Study material:
/-- The commands of the service line and the configuration memory, which alone change the parser, the
pointer, the echo, the reply, the break and the pending status (R173 to R178). -/
def reachesServiceLine (c : Instr) : Bool :=
  reachesAll c || match c with
    | .storeComplete _ | .storeReplySent | .peek _ | .poke _ _ | .peekOn | .pokeOn _ | .summary | .store
    | .framingError | .lineBreak _ | .breakEcho => true
    | _ => false

/-- The commands that can change the event mask: a write to it, or a reset (R181, R183). -/
def reachesMask (c : Instr) : Bool :=
  reachesAll c || match c with
    | .poke _ _ | .pokeOn _ => true
    | _ => false

/-- The commands at which a control computation is made: the position read (R100). -/
def reachesComputation (c : Instr) : Bool :=
  reachesAll c || match c with
    | .positionReadComplete _ _ _ _ => true
    | _ => false

/-- The commands that can change the own sequence counter: a press (R80, R81). -/
def reachesSequence (c : Instr) : Bool :=
  reachesAll c || match c with
    | .heldDirectionChange _ _ _ => true
    | _ => false

/-- The commands of the lift bus, which alone change what the receiver holds: the idle event seen, the state
of the line, the run and `last` (R1, R4, R13). -/
def reachesReceiver (c : Instr) : Bool :=
  reachesAll c || match c with
    | .idleEvent _ | .lineBecomesBusy | .deferralRunsOut | .collision _ _ | .transmissionComplete
    | .report _ _ _ | .startUp _ _ _ _ | .startDown _ _ _ _ | .keepUp _ _ _ _ | .keepDown _ _ _ _
    | .endSession _ _ _ | .halt _ _ _ | .clear _ _ => true
    | _ => false

end Sys2Proof.Safety
end

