-- ==== Sys2Proof/Certificates/Slice0/Obligations.lean ====
section
/-! DEFINITION. The statements for the provers, in the order of OBLIGATIONS.json. -/

open Sys2Proof Sys2Proof.Machine Sys2Proof.Safety

/-! ### The queue and the whole node -/

/-- A step runs the command at the front of the queue on the state with the queue's rest. -/
def Obligations.StepRunsFront : Prop :=
  ∀ (c : Instr) (rest : List Instr) (s : State), s.pending = c :: rest →
    step s = exec c (s.withPending rest)

/-- Every command answers a next state and leaves the queue to the outside; only a read that completes
without a plan uses up a free value (DESIGN CHOICE, log entry 4). The frame of every command: a command
changes the Plan Store, the Peer Table, the epoch, what the column's lines delivered, the service line, the
mask, what a computation leaves, the own sequence counter and the receiver only when it is one of those that
reach them. -/
def Obligations.CommandsKeepTheRest : Prop :=
  ∀ (c : Instr) (s : State), ∃ t, exec c s = .next t ∧ t.pending = s.pending
    ∧ (t.freeCount = s.freeCount
        ∨ (t.freeCount = s.freeCount + 1 ∧ s.ps.plan = none
            ∧ ∃ a w b f, c = .positionReadComplete a w b f))
    ∧ (reachesPlanStore c = false → t.ps = s.ps)
    ∧ (reachesTable c = false → t.pt = s.pt)
    ∧ (reachesEpoch c = false → t.tm.epoch = s.tm.epoch)
    ∧ (reachesColumn c = false → t.ci = { s.ci with
        transfer := t.ci.transfer, nextWord := t.ci.nextWord, driveEnable := t.ci.driveEnable,
        brakeRelease := t.ci.brakeRelease, driveNotReady := t.ci.driveNotReady,
        contactHeight := t.ci.contactHeight })
    ∧ (reachesServiceLine c = false → t.sp = { s.sp with latch := t.sp.latch })
    ∧ (reachesMask c = false → t.sp.mask = s.sp.mask)
    ∧ (reachesComputation c = false →
        t.pu.sample = s.pu.sample ∧ t.pu.lifting = s.pu.lifting ∧ t.pu.clamped = s.pu.clamped
          ∧ t.pu.lastWindow = s.pu.lastWindow ∧ t.tm.stall = s.tm.stall
          ∧ t.tm.prevHeight = s.tm.prevHeight)
    ∧ (reachesSequence c = false → t.su.sequence = s.su.sequence)
    ∧ (reachesReceiver c = false →
        t.lau.synced = s.lau.synced ∧ t.lau.lineBusy = s.lau.lineBusy ∧ t.lau.run = s.lau.run
          ∧ t.lau.last = s.lau.last ∧ t.lau.transmitter = s.lau.transmitter)

/-- RESET puts every block in its reset state (R19, R23, R59, R61, R97, R118, R135, R157, R159, R183), and
RESTART over an idle service line does the same, but for a LOAD or STORE in flight, which has it answered
by the BUSY byte (R175, R177). The queue and the count of free values stay (DESIGN CHOICE, log entry 22). -/
def Obligations.ResetAndRestart : Prop :=
  (∀ s : State, ∃ t, exec .reset s = .next t
      ∧ t.pending = s.pending ∧ t.freeCount = s.freeCount
      ∧ t.lau.synced = false ∧ t.lau.lineBusy = true ∧ t.lau.run = [] ∧ t.lau.last = 63
      ∧ t.lau.urgent = [] ∧ t.lau.normal = [] ∧ t.lau.transmitter = none ∧ t.lau.deferral = none
      ∧ (∀ j, t.pt.entry j =
          { state := .unlisted, report := none, silence := 0, stale := false, fresh := false })
      ∧ t.pt.periodList = []
      ∧ t.ci.read = .idle ∧ t.ci.height = none ∧ t.ci.invalidRun = 0 ∧ t.ci.load = none
      ∧ t.ci.contactRun = 0 ∧ t.ci.unloadRun = 0 ∧ t.ci.lossRun = 0 ∧ t.ci.overloadRun = 0
      ∧ t.ci.startSamples = 0 ∧ t.ci.contactHeight = none ∧ t.ci.loadTimer = none
      ∧ t.ci.loadSilent = false ∧ t.ci.driveEnable = false ∧ t.ci.brakeRelease = false
      ∧ t.ci.driveNotReady = false ∧ t.ci.levels = FilteredLevels.unsettled
      ∧ t.ci.inputsSettled = false ∧ t.ci.held = none
      ∧ t.ci.holdTimer = none
      ∧ t.phc.phase = .unplanned ∧ t.phc.lastStop = .none ∧ t.phc.contactTimer = none
      ∧ t.phc.startup = { validRead := false, verdict := none, done := false }
      ∧ t.su = { session := none, sequence := 0, press := .none }
      ∧ t.pu.timer = none ∧ t.pu.lifting = [] ∧ t.pu.demand = 0 ∧ t.pu.clamped = false
      ∧ t.pu.sample = none ∧ t.pu.step = 0 ∧ t.pu.windowSum = 0 ∧ t.pu.windowCount = 0
      ∧ t.pu.lastWindow = none ∧ t.pu.sync = .acquire ∧ t.pu.lockRun = 0
      ∧ t.tm.record = none ∧ t.tm.flags = 0 ∧ t.tm.travelSide = none ∧ t.tm.epoch = none
      ∧ t.tm.stall = 0 ∧ t.tm.prevHeight = none ∧ t.tm.restHeight = none
      ∧ (∀ a, t.ps.image.read a = 0x00) ∧ t.ps.plan = none ∧ t.ps.adopted = false
      ∧ t.ps.fingerprint = none ∧ t.ps.outcome = .none ∧ t.ps.op = .none ∧ t.ps.storeStatus = none
      ∧ t.sp.parser = [] ∧ t.sp.pointer = 0 ∧ t.sp.pendingStore = none
      ∧ t.sp.latch = 1 ∧ t.sp.mask = 1 ∧ attention t = true)
  ∧ (∀ s : State, s.sp.parser = [] → s.sp.breakHeld = false →
      (s.ps.op = .none → exec .restart s =
        .next { State.reset with pending := s.pending, freeCount := s.freeCount })
      ∧ (s.ps.op ≠ .none → exec .restart s =
        .next { s with sp := { s.sp with echo := some 0x3F, reply := [0xB5], secondRead := false } }))

/-- The laws that every step keeps hold right after reset. -/
def Obligations.LawsAtReset : Prop :=
  LanesLaw State.reset.lau ∧ LineLaw State.reset ∧ PhaseLaw State.reset ∧ UnplannedQuiet State.reset
    ∧ PlanLaw State.reset ∧ PeerLaw State.reset ∧ MotionLaw State.reset ∧ RunsLaw State.reset.ci
    ∧ PhaseTimers State.reset ∧ PaceLaw State.reset.pu ∧ FlagsLaw State.reset ∧ ImageLaw State.reset
    ∧ AdoptedLaw State.reset ∧ AdoptedImageLaw State.reset ∧ DriveWordLaw State.reset

/-! ### Frames on the line -/

/-- The frame that the transmitter sends is the frame that a receiver takes: judging the bytes of a frame
that R185 admits gives that frame, every field at every value. -/
def Obligations.FrameRoundTrip : Prop :=
  ∀ f : Frame, f.wf = true → judgeRun ((frameBytes f).map some) = some f

/-- A run is a good frame exactly when it holds no malformed byte, starts with the sync byte and the kind,
sender and epoch bytes of the frame, has the length of its kind, passes the check, and its body bytes are
those of the frame in every bit that the kind uses (R2, R3, R4, R184, R185). A run of any other bytes is
discarded, and no frame is judged to report UNPLANNED. -/
def Obligations.GoodRunIsSound : Prop :=
  ∀ (run : List BusByte) (f : Frame), judgeRun run = some f ↔
    (f.wf = true ∧ ∃ body : List Byte,
      (let covered := [kindByte (frameKind f), byteOf f.sender.val, f.epochByte] ++ body
       run = (0x9A :: covered ++ wordBytes (crc16 covered)).map some)
      ∧ body.length = (match frameKind f with
          | .report => 14
          | .motion => 3
          | .halt => 4
          | .clear => 0)
      ∧ List.zipWith (· &&& ·) body (usedBits (frameKind f)) = bodyBytes f.body)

What is required:
Return only the part of the records above that opens with the line containing "t.ci.brakeRelease = false" and closes with the line containing "t.pu.clamped = false", ends included.

Task result:
      ∧ t.ci.loadSilent = false ∧ t.ci.driveEnable = false ∧ t.ci.brakeRelease = false
      ∧ t.ci.driveNotReady = false ∧ t.ci.levels = FilteredLevels.unsettled
      ∧ t.ci.inputsSettled = false ∧ t.ci.held = none
      ∧ t.ci.holdTimer = none
      ∧ t.phc.phase = .unplanned ∧ t.phc.lastStop = .none ∧ t.phc.contactTimer = none
      ∧ t.phc.startup = { validRead := false, verdict := none, done := false }
      ∧ t.su = { session := none, sequence := 0, press := .none }
      ∧ t.pu.timer = none ∧ t.pu.lifting = [] ∧ t.pu.demand = 0 ∧ t.pu.clamped = false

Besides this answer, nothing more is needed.